→ GIVEN DATA
----
-- ==== Sys2Proof/Machine/Curve.lean ====
section
/-! DEFINITION. The curve P-384 with ECDSA and ECDH, and the signatures and key numbers that rest on them (R339, R340, R552,
R554). -/

namespace Sys2Proof.Machine

/-- P-384 (FIPS 186): the field, the order of the group, the coefficient b, and the base point. -/
def p384 : Nat := 0xfffffffffffffffffffffffffffffffffffffffffffffffffffffffffffffffeffffffff0000000000000000ffffffff

def n384 : Nat := 0xffffffffffffffffffffffffffffffffffffffffffffffffc7634d81f4372ddf581a0db248b0a77aecec196accc52973

def b384 : Nat := 0xb3312fa7e23ee7e4988e056be3f82d19181d9c6efe8141120314088f5013875ac656398d8a2ed19d2a85c8edd3ec2aef

/-- A point in Jacobian coordinates; z = 0 is the identity. -/
structure Jac where
  x : Nat
  y : Nat
  z : Nat
  deriving DecidableEq, Repr

def base384 : Jac :=
  ⟨0xaa87ca22be8b05378eb1c71ef320ad746e1d3b628ba79b9859f741e082542a385502f25dbf55296c3a545e3872760ab7,
   0x3617de4a96262c6f5d9e98bf9292dc29f8f41dbd289a147ce9da3113b5f0b8c00a60b1ce1d7e819d7a431d7c90ea0e5f, 1⟩

/-- A power modulo m; the exponent has at most `k` bits. -/
def powMod (m : Nat) : Nat → Nat → Nat → Nat → Nat
  | 0, _, _, acc => acc
  | k + 1, e, b, acc => powMod m k (e / 2) (b * b % m) (if e % 2 = 1 then acc * b % m else acc)

/-- The inverse modulo a prime of at most 384 bits. -/
def invMod (m a : Nat) : Nat := powMod m 384 (m - 2) (a % m) 1

def Jac.double (a : Jac) : Jac :=
  if a.z = 0 ∨ a.y = 0 then ⟨1, 1, 0⟩
  else
    let p := p384
    let d := a.z * a.z % p
    let g := a.y * a.y % p
    let b := a.x * g % p
    let al := 3 * (a.x + (p - d)) * (a.x + d) % p
    let x := (al * al + 8 * (p - b)) % p
    let y := (al * (4 * b + (p - x)) + 8 * (p - g * g % p)) % p
    ⟨x, y, 2 * a.y * a.z % p⟩

def Jac.add (a b : Jac) : Jac :=
  if a.z = 0 then b
  else if b.z = 0 then a
  else
    let p := p384
    let z1 := a.z * a.z % p
    let z2 := b.z * b.z % p
    let u1 := a.x * z2 % p
    let u2 := b.x * z1 % p
    let s1 := a.y * (z2 * b.z % p) % p
    let s2 := b.y * (z1 * a.z % p) % p
    if u1 = u2 then (if s1 = s2 then a.double else ⟨1, 1, 0⟩)
    else
      let h := (u2 + (p - u1)) % p
      let r := (s2 + (p - s1)) % p
      let hh := h * h % p
      let hhh := h * hh % p
      let v := u1 * hh % p
      let x := (r * r + (p - hhh) + 2 * (p - v)) % p
      ⟨x, (r * (v + (p - x)) + s1 * (p - hhh)) % p, h * a.z % p * b.z % p⟩

/-- k × q over the lower bits of k. -/
def Jac.mulFrom (k : Nat) (q : Jac) : Nat → Jac → Jac
  | 0, acc => acc
  | i + 1, acc =>
    let acc := acc.double
    Jac.mulFrom k q i (if k / 2 ^ i % 2 = 1 then acc.add q else acc)

def Jac.mul (k : Nat) (q : Jac) : Jac := Jac.mulFrom k q 384 ⟨1, 1, 0⟩

/-- A point's coordinates; none for the identity. -/
def Jac.affine (a : Jac) : Option (Nat × Nat) :=
  if a.z = 0 then none
  else
    let i := invMod p384 a.z
    let i2 := i * i % p384
    some (a.x * i2 % p384, a.y * (i2 * i % p384) % p384)

/-- A big-endian number. -/
def beNat (b : List Byte) : Nat := leNat b.reverse

/-- The point of a 97-byte uncompressed encoding (R554); none when it does not lie on the curve. -/
def pointOf (b : List Byte) : Option Jac :=
  let x := beNat (slice b 1 48)
  let y := beNat (slice b 49 48)
  if b.length = 97 ∧ b.headD 0 = 0x04 ∧ x < p384 ∧ y < p384 ∧
      y * y % p384 = (x * x % p384 * x + (p384 - 3) * x + b384) % p384 then some ⟨x, y, 1⟩
  else none

/-- The encoding of the public point of a private scalar. -/
def publicPoint (d : Nat) : List Byte :=
  match (base384.mul d).affine with
  | some (x, y) => 0x04 :: ((leBytes 48 x).reverse ++ (leBytes 48 y).reverse)
  | none => List.replicate 97 0

/-- ECDSA with SHA-384 (R339): r and s sign a message under a public point. -/
def ecdsaOk (point msg : List Byte) (r s : Nat) : Bool :=
  match pointOf point with
  | none => false
  | some q =>
    let e := beNat (sha384 msg)
    let w := invMod n384 s
    decide (1 ≤ r ∧ r < n384 ∧ 1 ≤ s ∧ s < n384) &&
      (match ((base384.mul (e * w % n384)).add (q.mul (r * w % n384))).affine with
       | some (x, _) => x % n384 == r
       | none => false)

/-- The signature of a message under a private scalar, with a random k: r and s, big-endian. -/
def ecdsaSign (d k : Nat) (msg : List Byte) : List Byte :=
  let r := match (base384.mul k).affine with | some (x, _) => x % n384 | none => 0
  let s := invMod n384 k * (beNat (sha384 msg) + r * d) % n384
  (leBytes 48 r).reverse ++ (leBytes 48 s).reverse

/-- The x-coordinate that ECDH gives of a private scalar and a peer's point, big-endian (R552). -/
def ecdhX (d : Nat) (peer : List Byte) : List Byte :=
  match (pointOf peer).bind (fun q => (q.mul d).affine) with
  | some (x, _) => (leBytes 48 x).reverse
  | none => List.replicate 48 0

/-- A number as 384 random bits give it for a private scalar, from 1 to n - 1 (R552). -/
def scalarOf (b : List Byte) : Nat := beNat b % (n384 - 1) + 1

/-- The first 8 bytes of the SHA-384 of a byte string, little-endian: a KEY_ID or a digest (R340, R554). -/
def digest8 (b : List Byte) : Nat := leNat ((sha384 b).take 8)

/-- The random number of a signature, from 1 to n - 1. -/
def signK (x : Nat) : Nat := x % (n384 - 1) + 1

/-- What a trailer signs: everything before it (R339). -/
def signedPart (b : List Byte) : List Byte := b.take (b.length - 128)

/-- The form of a signature trailer at the end of a structure (R339). -/
def trailerFormOk (b : List Byte) (keyId : Nat) : Bool :=
  let t := b.drop (b.length - 128)
  leField t 0 4 == 0x53494753 && leField t 4 4 == 1 && leField t 8 8 == keyId && (slice t 0x70 16).all (· == 0)

/-- A trailer verifies under a public point: it is well formed, and its signature is of everything before it (R339). -/
def trailerVerifies (b : List Byte) (keyId : Nat) (point : List Byte) : Bool :=
  let t := b.drop (b.length - 128)
  trailerFormOk b keyId && ecdsaOk point (signedPart b) (beNat (slice t 0x10 48)) (beNat (slice t 0x40 48))

/-- A trailer with a signature under a private scalar (R339). -/
def makeTrailer (d k keyId : Nat) (msg : List Byte) : List Byte :=
  leBytes 4 0x53494753 ++ leBytes 4 1 ++ leBytes 8 keyId ++ ecdsaSign d k msg ++ List.replicate 16 0

/-- The device's secret as KDF takes it. -/
def TrustKept.secret (k : TrustKept) : List Byte := leBytes 32 k.dus.toNat

/-- The private scalars of IK, TK and AK (R552); CONFIG_HASH is that of the configuration image loaded. -/
def TrustKept.ik (k : TrustKept) : Nat := scalarOf (kdf k.secret (label "identity") [] 384)

def TrustKept.tk (k : TrustKept) : Nat := scalarOf (kdf k.secret (label "transport") (leBytes 1 k.ownerEpoch) 384)

def TrustKept.ak (k : TrustKept) (lc : Nat) (configHash : List Byte) : Nat :=
  scalarOf (kdf k.secret (label "attest") (leBytes 1 k.ownerEpoch ++ leBytes 1 lc ++ k.romHash ++ configHash) 384)

/-- The metadata key and the namespace wrapping key (R552). -/
def TrustKept.metadataKey (k : TrustKept) : List Byte :=
  kdf k.secret (label "metadata") (leBytes 1 k.ownerEpoch) 384 ++ kdf k.secret (label "metadata2") (leBytes 1 k.ownerEpoch) 128

def TrustKept.wrapKey (k : TrustKept) : List Byte := kdf k.secret (label "ns-wrap") (leBytes 1 k.ownerEpoch) 256

/-- One step of AES key wrap (SP 800-38F): the checking half, and the rest with its first half-block moved to the end. -/
def kwStep (rk : List (List Byte)) (x : List Byte × List (List Byte)) (t : Nat) : List Byte × List (List Byte) :=
  match x.2 with
  | [] => x
  | r :: rs =>
    let b := aesEncrypt rk (x.1 ++ r)
    (xorBytes (b.take 8) (beBytes 8 (t + 1)), rs ++ [b.drop 8])

/-- AES-256-KW of `n` half-blocks (SP 800-38F). -/
def kwWrap (key : List Byte) (n : Nat) (d : List Byte) : List Byte :=
  let rs := (List.range n).map (fun i => (d.drop (8 * i)).take 8)
  let r := (List.range (6 * n)).foldl (kwStep (aesRoundKeys key)) (List.replicate 8 0xA6, rs)
  r.1 ++ r.2.flatten

/-- A namespace key as the key record holds it (R552, R555): wrapped. -/
def TrustKept.wrappedKey (k : TrustKept) (ns : Nat) : Option (List Byte) :=
  (k.nsKeys.find? (fun x => x.1 == ns)).map (fun x => kwWrap k.wrapKey 8 (leBytes 64 (Config.nsKey x.2).toNat))

/-- What a page of the device's own records is on the NAND (R551): under the metadata key, with its page's address as tweak. -/
def TrustKept.metaSeal (k : TrustKept) (page : Nat) (d : List Byte) : List Byte :=
  xtsData true (BitVec.ofNat 512 (leNat k.metadataKey)) page (d.length / 16) d

/-- The public point of an installed owner key (R554). -/
def TrustKept.keyPoint (k : TrustKept) (keyId : Nat) : Option (List Byte) :=
  k.keys.findSome? (fun x => match x with
    | some o => if o.keyId = keyId then some o.point else none
    | none => none)

end Sys2Proof.Machine
end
----
→ REQUIRED WORK
Going back over the entries above, copy word for word every line from the one that has "bits of k. -/" on through the one that has "big-endian (R552). -/".

→ ANSWER TO THE EXERCISE
/-- k × q over the lower bits of k. -/
def Jac.mulFrom (k : Nat) (q : Jac) : Nat → Jac → Jac
  | 0, acc => acc
  | i + 1, acc =>
    let acc := acc.double
    Jac.mulFrom k q i (if k / 2 ^ i % 2 = 1 then acc.add q else acc)

def Jac.mul (k : Nat) (q : Jac) : Jac := Jac.mulFrom k q 384 ⟨1, 1, 0⟩

/-- A point's coordinates; none for the identity. -/
def Jac.affine (a : Jac) : Option (Nat × Nat) :=
  if a.z = 0 then none
  else
    let i := invMod p384 a.z
    let i2 := i * i % p384
    some (a.x * i2 % p384, a.y * (i2 * i % p384) % p384)

/-- A big-endian number. -/
def beNat (b : List Byte) : Nat := leNat b.reverse

/-- The point of a 97-byte uncompressed encoding (R554); none when it does not lie on the curve. -/
def pointOf (b : List Byte) : Option Jac :=
  let x := beNat (slice b 1 48)
  let y := beNat (slice b 49 48)
  if b.length = 97 ∧ b.headD 0 = 0x04 ∧ x < p384 ∧ y < p384 ∧
      y * y % p384 = (x * x % p384 * x + (p384 - 3) * x + b384) % p384 then some ⟨x, y, 1⟩
  else none

/-- The encoding of the public point of a private scalar. -/
def publicPoint (d : Nat) : List Byte :=
  match (base384.mul d).affine with
  | some (x, y) => 0x04 :: ((leBytes 48 x).reverse ++ (leBytes 48 y).reverse)
  | none => List.replicate 97 0

/-- ECDSA with SHA-384 (R339): r and s sign a message under a public point. -/
def ecdsaOk (point msg : List Byte) (r s : Nat) : Bool :=
  match pointOf point with
  | none => false
  | some q =>
    let e := beNat (sha384 msg)
    let w := invMod n384 s
    decide (1 ≤ r ∧ r < n384 ∧ 1 ≤ s ∧ s < n384) &&
      (match ((base384.mul (e * w % n384)).add (q.mul (r * w % n384))).affine with
       | some (x, _) => x % n384 == r
       | none => false)

/-- The signature of a message under a private scalar, with a random k: r and s, big-endian. -/
def ecdsaSign (d k : Nat) (msg : List Byte) : List Byte :=
  let r := match (base384.mul k).affine with | some (x, _) => x % n384 | none => 0
  let s := invMod n384 k * (beNat (sha384 msg) + r * d) % n384
  (leBytes 48 r).reverse ++ (leBytes 48 s).reverse

/-- The x-coordinate that ECDH gives of a private scalar and a peer's point, big-endian (R552). -/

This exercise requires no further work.